Индивидуалист перестает быть актером социального театра, актером общества как одной большой театральной постановки («Весь мир – театр»). Он становится его эгоцентрическим режиссером. Он знает, какие рациональные стратегии можно применить, чтобы спектакль шел без вреда для него. Он умеет разыграть спектакль, чтобы ни в чем не задеть собственную человеческую индивидуальность.
Штирнер с презрением обрушивается на «духовных» людей, которые руководствуются идеей или идеалом. Ведь они сами приносят себя в жертву отвлеченным началам. Например, человек борется за всеобщее равенство. Но он же первым станет жертвой этого равенства, когда у него всё отнимут. Или человек борется за справедливость. Но справедливость каждый понимает по-своему – и при наведении порядка в соответствии с его идеалами борец за справедливость лишится имущества, а то и жизни.
Здесь Штирнер пессимистичен как никто, хотя его пессимизм не очень убедителен и он тратит десятки страниц на постоянную полемику с другими левыми гегельянцами и тогдашними социалистами, чтобы убедить их, что не бывает безвредных идей. Согласно Штирнеру, конкретность бытия, когда к идеалу неизбежно прибавляются какие-то субъективные интересы и субъективное понимание даже самых общих идей, превращает рациональный мир в ад.
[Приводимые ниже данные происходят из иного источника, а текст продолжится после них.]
/-- R144: `P2D` gives `round((ticks - min) * 180 / (max - min)) - 90`, or refuses a slot, a LedChannel (R142), ticks outside
the range, a range of zero width. -/
def Obligations.P2dResult : Prop :=
  ∀ (s : State) (slot : Byte) (c : Slot) (ticks : Half),
    decode (packWord 0x32 slot ticks 0 0) = .ok (.p2d slot ticks) ∧
    (s.HasSlot slot c → c.kind = .servo → c.minTick.toNat ≤ ticks.toNat → ticks.toNat ≤ c.maxTick.toNat →
      c.minTick ≠ c.maxTick → ∃ v : Half,
        v.toInt = ((360 * (ticks.toNat - c.minTick.toNat) + (c.maxTick.toNat - c.minTick.toNat)) /
          (2 * (c.maxTick.toNat - c.minTick.toNat)) : Int) - 90 ∧
        exec (.p2d slot ticks) s = .next { s with res0 := v, code := 0, seq := Sequencer.idle, busy := false }) ∧
    (s.HasSlot slot c → c.kind = .servo → ticks.toNat < c.minTick.toNat ∨ c.maxTick.toNat < ticks.toNat →
      exec (.p2d slot ticks) s = .next (s.endedRange 3 c.minTick.toNat c.maxTick.toNat ticks.toNat)) ∧
    (s.HasSlot slot c → c.kind = .servo → ticks.toNat = c.minTick.toNat → c.minTick = c.maxTick →
      exec (.p2d slot ticks) s = .next (s.ended 6)) ∧
    (s.HasSlot slot c → c.kind = .led → exec (.p2d slot ticks) s = .next (s.ended 9)) ∧
    (s.NoSlot slot → exec (.p2d slot ticks) s = .next (s.ended 8))

/-- R143, R144: the ticks of `D2P` lie in the slot's range, the angle of `P2D` in [-90, 90], and neither decreases as its
operand rises. -/
def Obligations.ConversionsStayInRangeAndRise : Prop :=
  ∀ (s t u : State) (slot : Byte) (c : Slot) (x y : Half), s.HasSlot slot c → c.kind = .servo →
    (c.minTick.toNat ≤ c.maxTick.toNat → x.toInt ≤ y.toInt →
      exec (.d2p slot x) s = .next t → exec (.d2p slot y) s = .next u → t.code = 0 → u.code = 0 →
      c.minTick.toNat ≤ t.res0.toNat ∧ t.res0.toNat ≤ u.res0.toNat ∧ u.res0.toNat ≤ c.maxTick.toNat) ∧
    (x.toNat ≤ y.toNat →
      exec (.p2d slot x) s = .next t → exec (.p2d slot y) s = .next u → t.code = 0 → u.code = 0 →
      -90 ≤ t.res0.toInt ∧ t.res0.toInt ≤ u.res0.toInt ∧ u.res0.toInt ≤ 90)

/-- R145: with the default settings the two conversions give every whole angle back. -/
def Obligations.DefaultSettingsRoundTrip : Prop :=
  ∀ (s t : State) (slot : Byte) (c : Slot) (x : Half), s.HasSlot slot c → c.kind = .servo → c.minTick = 0 →
    c.maxTick = 4095 → exec (.d2p slot x) s = .next t → t.code = 0 →
    ∃ u, exec (.p2d slot t.res0) t = .next u ∧ u.code = 0 ∧ u.res0 = x

/-! ## Frames -/

/-- R102, R141: what `MKLED` and `MKSERVO` leave unchanged, however they end. -/
def Obligations.ConstructorFrame : Prop :=
  ∀ (s t : State) (slot : Byte) (index mn mx : Half),
    exec (.mkled slot index) s = .next t ∨ exec (.mkservo slot index mn mx) s = .next t →
    s.SameSurroundings t ∧ (∀ k : Fin 16, k.val ≠ slot.toNat → t.ch[k] = s.ch[k]) ∧ t.res0 = s.res0 ∧ t.res1 = s.res1 ∧
      t.res2 = s.res2 ∧ t.res3 = s.res3 ∧ t.errBus = s.errBus ∧ t.ctlValid = s.ctlValid ∧ t.far = s.far ∧
      t.events = s.events ∧ t.seq = Sequencer.idle ∧ t.busy = false ∧ s.SameStoreBut t []

/-- R103, R104, R128, R143, R144: what the commands with one result leave unchanged, however they end. -/
def Obligations.OneResultFrame : Prop :=
  ∀ (i : Instr) (s t : State) (slot base : Byte) (v : Half),
    i ∈ [Instr.chidx slot, .regoff slot base, .calcps v, .d2p slot v, .p2d slot v] → exec i s = .next t →
    s.SameSurroundings t ∧ t.ch = s.ch ∧ t.res1 = s.res1 ∧ t.res2 = s.res2 ∧ t.res3 = s.res3 ∧ t.errBus = s.errBus ∧
      t.ctlValid = s.ctlValid ∧ t.far = s.far ∧ t.events = s.events ∧ t.seq = Sequencer.idle ∧ t.busy = false ∧
      s.SameStoreBut t [] ∧
      (i ∈ [Instr.chidx slot, .regoff slot base, .calcps v] →
        t.errMin = s.errMin ∧ t.errMax = s.errMax ∧ t.errVal = s.errVal)

/-- R105, R106: what `ADDR` and `RDCH` leave unchanged, however they end or wait: no byte of the chip is written. -/
def Obligations.FourResultFrame : Prop :=
  ∀ (s t : State) (slot : Byte), exec (.addr slot) s = .next t ∨ exec (.rdch slot) s = .next t →
    s.SameSurroundings t ∧ t.ch = s.ch ∧ t.errMin = s.errMin ∧ t.errMax = s.errMax ∧ t.errVal = s.errVal ∧
      t.ctlValid = s.ctlValid ∧ s.SameStoreBut t [] ∧
      (exec (.addr slot) s = .next t → t.errBus = s.errBus ∧ t.far = s.far ∧ t.events = s.events)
Духовные люди вбили себе в голову нечто, что должно быть осуществлено. У них есть понятия любви, доброты, которые они хотели бы видеть воплощенными в жизнь, поэтому они хотят создать царство любви на земле, в котором никто не действовал бы из своекорыстия, а каждый действовал бы «из любви». Любовь должна господствовать. То, что они вбили себе в голову, нельзя назвать иначе, чем навязчивой идеей. Ведь «в их голове бродят привидения». Самое жуткое привидение – Человек. Вспомните поговорку: «Путь к гибели вымощен добрыми намерениями». Намерение всецело воплотить в себе человечность, стать вполне человеком – именно одно из ведущих к гибели, таковы же намерения стать хорошим, добрым, благоразумным и т. д.[56]
Конечно, человек, служащий идее, становится аскетичным, сдержанным, строгим. Но эти добродетели перечеркиваются тем, что он не верен своему слову. Он ощущает себя жрецом, который распоряжается любыми словами и священными образами. Потому не замечает, как сам говорит людям всё время что-то другое, противоположное сказанному прежде.
Жрец даже не видит, что он сказал сегодня что-то иное, чем вчера, – он так заворожен своим жречеством, что ему кажется, что все исходящие из его уст слова равно священны и драгоценны. Поэтому жречество может дать противоречивые наставления людям и привести к новым ссорам и смертям.
Тот, кто живет для великой идеи, для доброго дела, для какого-нибудь учения или системы, возвышенного призвания, не должен допускать в себе мирских страстей, своекорыстных интересов. Здесь мы имеем дело с поповством, или, как оно может быть названо в своем педагогическом воздействии, со школьной выправкой, ибо идеалы поучают нас, как школьников. Священник более всех призван жить для идеи и действовать во имя идеи или истинно доброго дела. Потому народ чувствует, что священнику не подобает проявлять светское высокомерие, любить жизненные блага, участвовать в веселье, танцах и играх – короче, иметь, кроме «священного интереса», еще какой-либо другой. Этим объясняется скудный оклад учителей, которые должны чувствовать себя вознагражденными только священностью своего призвания и должны «отречься» от прочих наслаждений.
Существует целая табель о рангах священных идей, и людям рекомендуется избрать из них одну или несколько в качестве своего призвания: семья, отечество, наука и т. д.[57]
Человек, служащий науке, уже толком не служит семье, и наоборот. Поэтому служение духу, жречество, вредно и этим – оно отнимает у человека большую часть возможностей и удовольствий. Говоря образно, ученый владеет только своим письменным столом и ничем больше в квартире, а обыватель-семьянин – только кухней. Тогда как индивидуализм, считает Штирнер, позволит человеку распоряжаться всей квартирой.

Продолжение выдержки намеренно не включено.